* **WHAT NEEDS TO BE DONE**: Among the lines of the records, find all that carry the word "deliverSample" and copy them.

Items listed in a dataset
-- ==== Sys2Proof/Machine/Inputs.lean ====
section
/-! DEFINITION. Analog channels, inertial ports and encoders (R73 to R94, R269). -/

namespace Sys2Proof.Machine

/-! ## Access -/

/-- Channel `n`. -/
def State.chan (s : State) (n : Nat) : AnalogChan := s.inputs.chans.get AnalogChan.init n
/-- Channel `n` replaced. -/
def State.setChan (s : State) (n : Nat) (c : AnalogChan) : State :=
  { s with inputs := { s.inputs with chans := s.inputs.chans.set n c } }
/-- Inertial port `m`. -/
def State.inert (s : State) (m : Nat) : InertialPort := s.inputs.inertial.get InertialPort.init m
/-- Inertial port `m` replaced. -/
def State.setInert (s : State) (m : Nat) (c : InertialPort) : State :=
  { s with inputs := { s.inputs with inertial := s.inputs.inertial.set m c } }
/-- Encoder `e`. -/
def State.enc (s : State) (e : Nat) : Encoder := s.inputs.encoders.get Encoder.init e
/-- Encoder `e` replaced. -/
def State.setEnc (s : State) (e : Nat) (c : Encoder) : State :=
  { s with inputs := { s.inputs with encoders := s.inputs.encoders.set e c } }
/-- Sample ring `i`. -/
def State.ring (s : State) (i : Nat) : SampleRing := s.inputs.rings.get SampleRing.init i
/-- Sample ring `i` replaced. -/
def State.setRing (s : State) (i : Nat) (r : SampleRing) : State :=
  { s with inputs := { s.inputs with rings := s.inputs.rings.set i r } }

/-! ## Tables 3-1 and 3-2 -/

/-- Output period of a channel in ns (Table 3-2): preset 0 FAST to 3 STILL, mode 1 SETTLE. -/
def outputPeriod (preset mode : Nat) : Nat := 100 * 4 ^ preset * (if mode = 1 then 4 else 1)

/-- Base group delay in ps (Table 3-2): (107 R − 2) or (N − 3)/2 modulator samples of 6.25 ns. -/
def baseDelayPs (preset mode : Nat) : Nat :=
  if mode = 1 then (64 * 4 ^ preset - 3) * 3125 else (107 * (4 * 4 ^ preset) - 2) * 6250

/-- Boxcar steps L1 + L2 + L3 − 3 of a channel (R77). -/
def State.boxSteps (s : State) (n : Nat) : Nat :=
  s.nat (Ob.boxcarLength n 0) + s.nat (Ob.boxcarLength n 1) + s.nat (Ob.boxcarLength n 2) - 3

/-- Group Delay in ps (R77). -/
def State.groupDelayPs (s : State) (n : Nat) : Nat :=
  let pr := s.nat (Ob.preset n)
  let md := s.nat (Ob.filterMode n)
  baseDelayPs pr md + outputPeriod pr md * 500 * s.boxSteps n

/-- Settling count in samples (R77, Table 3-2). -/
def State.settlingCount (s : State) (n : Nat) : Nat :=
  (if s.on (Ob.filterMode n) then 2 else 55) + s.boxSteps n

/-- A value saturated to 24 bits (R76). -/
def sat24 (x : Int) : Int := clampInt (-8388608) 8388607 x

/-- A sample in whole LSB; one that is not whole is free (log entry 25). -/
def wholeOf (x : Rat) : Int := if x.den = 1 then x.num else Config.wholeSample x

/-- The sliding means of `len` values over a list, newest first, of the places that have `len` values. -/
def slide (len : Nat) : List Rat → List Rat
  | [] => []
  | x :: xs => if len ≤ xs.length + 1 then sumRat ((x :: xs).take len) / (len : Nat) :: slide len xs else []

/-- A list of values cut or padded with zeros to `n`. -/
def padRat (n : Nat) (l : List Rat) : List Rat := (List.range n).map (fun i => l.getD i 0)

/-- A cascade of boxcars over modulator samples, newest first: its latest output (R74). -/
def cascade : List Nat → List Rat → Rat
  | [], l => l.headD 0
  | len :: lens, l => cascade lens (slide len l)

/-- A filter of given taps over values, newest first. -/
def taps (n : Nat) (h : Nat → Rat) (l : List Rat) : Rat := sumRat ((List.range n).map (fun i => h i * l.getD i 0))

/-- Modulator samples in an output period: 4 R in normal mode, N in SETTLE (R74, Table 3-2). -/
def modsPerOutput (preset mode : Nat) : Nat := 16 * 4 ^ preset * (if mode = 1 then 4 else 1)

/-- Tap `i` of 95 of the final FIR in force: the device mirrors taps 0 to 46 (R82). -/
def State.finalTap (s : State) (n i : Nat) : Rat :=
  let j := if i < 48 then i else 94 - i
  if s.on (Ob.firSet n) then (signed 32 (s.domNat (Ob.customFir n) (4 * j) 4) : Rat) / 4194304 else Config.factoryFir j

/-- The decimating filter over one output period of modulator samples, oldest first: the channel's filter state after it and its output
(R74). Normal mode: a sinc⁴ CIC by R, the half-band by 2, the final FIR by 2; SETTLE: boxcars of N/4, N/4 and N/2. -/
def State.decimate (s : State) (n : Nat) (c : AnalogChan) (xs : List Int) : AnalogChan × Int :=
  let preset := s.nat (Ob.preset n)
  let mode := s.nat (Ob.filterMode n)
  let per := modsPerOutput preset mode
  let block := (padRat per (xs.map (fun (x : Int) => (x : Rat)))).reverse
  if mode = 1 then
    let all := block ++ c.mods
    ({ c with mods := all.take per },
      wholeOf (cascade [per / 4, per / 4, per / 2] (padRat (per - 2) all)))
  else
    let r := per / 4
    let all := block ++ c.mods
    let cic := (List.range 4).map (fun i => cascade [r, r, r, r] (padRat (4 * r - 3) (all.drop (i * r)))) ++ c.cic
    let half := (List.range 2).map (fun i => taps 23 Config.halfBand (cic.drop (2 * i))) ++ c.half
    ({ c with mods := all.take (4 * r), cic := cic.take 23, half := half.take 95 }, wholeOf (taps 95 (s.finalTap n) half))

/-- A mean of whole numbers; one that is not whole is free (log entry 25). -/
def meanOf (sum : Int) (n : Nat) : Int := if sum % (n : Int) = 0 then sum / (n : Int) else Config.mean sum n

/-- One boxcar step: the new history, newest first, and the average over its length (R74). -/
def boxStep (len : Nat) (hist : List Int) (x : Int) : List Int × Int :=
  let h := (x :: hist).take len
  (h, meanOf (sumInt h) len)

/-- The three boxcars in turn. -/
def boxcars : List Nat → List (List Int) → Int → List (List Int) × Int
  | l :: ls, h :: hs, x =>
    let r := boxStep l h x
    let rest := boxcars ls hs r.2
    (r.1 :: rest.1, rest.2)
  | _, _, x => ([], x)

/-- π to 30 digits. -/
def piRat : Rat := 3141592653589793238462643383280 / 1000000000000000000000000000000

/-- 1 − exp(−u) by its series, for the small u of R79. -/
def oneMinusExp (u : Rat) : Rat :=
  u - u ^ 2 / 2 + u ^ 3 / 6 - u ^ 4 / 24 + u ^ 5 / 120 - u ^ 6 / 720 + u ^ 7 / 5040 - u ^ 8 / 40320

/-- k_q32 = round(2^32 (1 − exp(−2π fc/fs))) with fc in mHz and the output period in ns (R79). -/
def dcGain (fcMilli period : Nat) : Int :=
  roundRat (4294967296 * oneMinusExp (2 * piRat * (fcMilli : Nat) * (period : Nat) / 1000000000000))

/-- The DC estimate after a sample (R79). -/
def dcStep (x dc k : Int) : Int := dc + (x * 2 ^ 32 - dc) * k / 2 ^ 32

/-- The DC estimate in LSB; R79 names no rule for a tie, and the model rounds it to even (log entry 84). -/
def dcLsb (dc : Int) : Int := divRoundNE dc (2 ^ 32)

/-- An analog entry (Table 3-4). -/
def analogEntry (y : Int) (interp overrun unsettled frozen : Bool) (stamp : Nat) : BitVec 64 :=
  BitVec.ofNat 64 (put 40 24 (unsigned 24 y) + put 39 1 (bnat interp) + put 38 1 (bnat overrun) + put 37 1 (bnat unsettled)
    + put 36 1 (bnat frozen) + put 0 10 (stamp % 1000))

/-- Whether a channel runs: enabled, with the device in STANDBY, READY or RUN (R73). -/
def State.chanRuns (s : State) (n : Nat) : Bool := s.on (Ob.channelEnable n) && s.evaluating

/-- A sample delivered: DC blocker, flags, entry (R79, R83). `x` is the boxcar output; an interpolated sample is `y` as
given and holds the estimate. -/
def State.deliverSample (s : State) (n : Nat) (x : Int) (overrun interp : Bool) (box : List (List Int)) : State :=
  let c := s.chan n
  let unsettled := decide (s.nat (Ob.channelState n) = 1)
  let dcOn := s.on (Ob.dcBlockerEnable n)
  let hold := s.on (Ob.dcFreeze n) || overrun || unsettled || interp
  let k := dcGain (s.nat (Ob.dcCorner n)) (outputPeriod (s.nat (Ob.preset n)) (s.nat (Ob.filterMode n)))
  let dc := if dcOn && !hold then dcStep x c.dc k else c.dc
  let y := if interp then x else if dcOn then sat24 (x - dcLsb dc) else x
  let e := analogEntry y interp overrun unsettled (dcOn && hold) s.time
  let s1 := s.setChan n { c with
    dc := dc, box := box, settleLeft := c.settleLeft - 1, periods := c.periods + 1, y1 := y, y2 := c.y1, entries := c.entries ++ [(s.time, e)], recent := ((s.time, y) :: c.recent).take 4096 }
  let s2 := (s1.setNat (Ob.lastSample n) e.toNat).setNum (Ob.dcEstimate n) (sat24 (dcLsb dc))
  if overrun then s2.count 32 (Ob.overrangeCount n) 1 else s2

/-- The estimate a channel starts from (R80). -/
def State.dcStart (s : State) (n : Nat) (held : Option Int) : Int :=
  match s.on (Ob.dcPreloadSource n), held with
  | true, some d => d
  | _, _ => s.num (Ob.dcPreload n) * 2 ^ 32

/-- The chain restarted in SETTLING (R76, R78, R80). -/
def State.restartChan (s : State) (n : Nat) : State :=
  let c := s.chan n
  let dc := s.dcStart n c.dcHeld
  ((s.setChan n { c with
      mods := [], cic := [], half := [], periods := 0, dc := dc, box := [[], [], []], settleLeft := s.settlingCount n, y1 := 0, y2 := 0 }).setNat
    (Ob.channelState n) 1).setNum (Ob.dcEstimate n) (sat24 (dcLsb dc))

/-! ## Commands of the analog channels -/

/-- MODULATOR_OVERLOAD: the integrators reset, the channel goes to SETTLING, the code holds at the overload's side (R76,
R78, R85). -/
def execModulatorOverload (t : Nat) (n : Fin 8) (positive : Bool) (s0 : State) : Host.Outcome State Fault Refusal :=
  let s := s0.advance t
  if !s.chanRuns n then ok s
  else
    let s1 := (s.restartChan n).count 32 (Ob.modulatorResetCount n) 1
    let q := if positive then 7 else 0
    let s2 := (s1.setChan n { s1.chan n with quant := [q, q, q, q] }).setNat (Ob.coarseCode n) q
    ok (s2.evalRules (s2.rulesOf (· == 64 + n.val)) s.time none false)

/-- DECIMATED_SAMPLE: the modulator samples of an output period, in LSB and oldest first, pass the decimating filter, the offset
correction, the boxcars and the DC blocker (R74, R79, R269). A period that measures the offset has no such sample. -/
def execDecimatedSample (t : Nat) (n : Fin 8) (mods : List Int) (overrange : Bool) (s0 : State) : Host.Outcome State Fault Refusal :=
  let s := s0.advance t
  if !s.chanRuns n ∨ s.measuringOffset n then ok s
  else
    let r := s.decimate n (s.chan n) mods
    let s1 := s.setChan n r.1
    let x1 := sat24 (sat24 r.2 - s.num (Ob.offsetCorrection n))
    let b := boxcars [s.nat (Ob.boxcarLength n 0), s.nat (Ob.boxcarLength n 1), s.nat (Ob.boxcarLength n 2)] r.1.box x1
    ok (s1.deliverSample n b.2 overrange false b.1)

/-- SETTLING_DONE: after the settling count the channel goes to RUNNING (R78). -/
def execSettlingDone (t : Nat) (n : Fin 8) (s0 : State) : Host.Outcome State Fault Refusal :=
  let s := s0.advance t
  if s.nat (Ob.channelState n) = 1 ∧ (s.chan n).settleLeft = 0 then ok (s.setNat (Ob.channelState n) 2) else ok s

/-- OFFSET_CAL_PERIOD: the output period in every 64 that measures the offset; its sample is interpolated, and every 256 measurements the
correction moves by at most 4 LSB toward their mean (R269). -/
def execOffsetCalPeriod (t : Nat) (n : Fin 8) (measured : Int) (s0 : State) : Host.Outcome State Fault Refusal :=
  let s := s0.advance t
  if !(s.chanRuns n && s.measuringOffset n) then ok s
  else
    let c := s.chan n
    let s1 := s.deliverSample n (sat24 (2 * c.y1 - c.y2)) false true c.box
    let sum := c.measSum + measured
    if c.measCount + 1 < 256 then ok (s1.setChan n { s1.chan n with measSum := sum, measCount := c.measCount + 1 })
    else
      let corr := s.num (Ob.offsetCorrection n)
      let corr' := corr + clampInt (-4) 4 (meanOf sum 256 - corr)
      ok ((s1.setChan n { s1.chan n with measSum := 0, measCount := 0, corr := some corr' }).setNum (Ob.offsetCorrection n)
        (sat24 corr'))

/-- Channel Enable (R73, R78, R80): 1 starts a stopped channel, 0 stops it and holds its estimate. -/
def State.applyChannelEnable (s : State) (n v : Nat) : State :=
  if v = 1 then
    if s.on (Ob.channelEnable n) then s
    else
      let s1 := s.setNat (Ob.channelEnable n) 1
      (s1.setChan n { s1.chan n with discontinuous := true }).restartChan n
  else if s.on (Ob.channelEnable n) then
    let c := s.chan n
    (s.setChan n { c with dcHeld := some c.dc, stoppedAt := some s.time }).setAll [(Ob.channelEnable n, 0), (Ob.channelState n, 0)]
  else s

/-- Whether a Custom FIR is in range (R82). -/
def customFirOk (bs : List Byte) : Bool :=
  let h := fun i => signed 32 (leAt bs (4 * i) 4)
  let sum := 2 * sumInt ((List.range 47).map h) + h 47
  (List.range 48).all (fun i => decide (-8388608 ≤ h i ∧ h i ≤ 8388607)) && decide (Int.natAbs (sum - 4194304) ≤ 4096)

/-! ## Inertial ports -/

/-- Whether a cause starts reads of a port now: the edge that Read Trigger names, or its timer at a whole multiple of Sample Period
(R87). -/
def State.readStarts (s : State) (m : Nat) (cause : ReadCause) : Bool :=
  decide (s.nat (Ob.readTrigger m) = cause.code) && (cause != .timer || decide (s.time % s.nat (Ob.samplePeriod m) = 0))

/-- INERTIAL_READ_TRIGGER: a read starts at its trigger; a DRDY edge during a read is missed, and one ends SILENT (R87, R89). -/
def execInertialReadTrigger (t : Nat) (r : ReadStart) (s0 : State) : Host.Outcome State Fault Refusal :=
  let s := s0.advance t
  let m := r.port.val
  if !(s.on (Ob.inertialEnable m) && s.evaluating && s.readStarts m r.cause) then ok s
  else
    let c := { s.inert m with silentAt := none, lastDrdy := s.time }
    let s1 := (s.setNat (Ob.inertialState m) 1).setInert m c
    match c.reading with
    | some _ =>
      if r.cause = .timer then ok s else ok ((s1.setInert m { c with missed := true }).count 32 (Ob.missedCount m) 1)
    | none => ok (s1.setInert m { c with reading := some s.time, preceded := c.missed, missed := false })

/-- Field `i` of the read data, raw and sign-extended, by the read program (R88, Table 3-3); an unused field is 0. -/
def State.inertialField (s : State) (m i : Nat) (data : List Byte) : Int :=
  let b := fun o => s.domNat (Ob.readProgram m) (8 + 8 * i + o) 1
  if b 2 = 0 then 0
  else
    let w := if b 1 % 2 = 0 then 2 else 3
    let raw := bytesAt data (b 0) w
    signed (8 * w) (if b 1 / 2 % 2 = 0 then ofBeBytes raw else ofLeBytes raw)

* **SOLUTION TO THE PROBLEM**:
def State.deliverSample (s : State) (n : Nat) (x : Int) (overrun interp : Bool) (box : List (List Int)) : State :=
    ok (s1.deliverSample n b.2 overrange false b.1)
    let s1 := s.deliverSample n (sat24 (2 * c.y1 - c.y2)) false true c.box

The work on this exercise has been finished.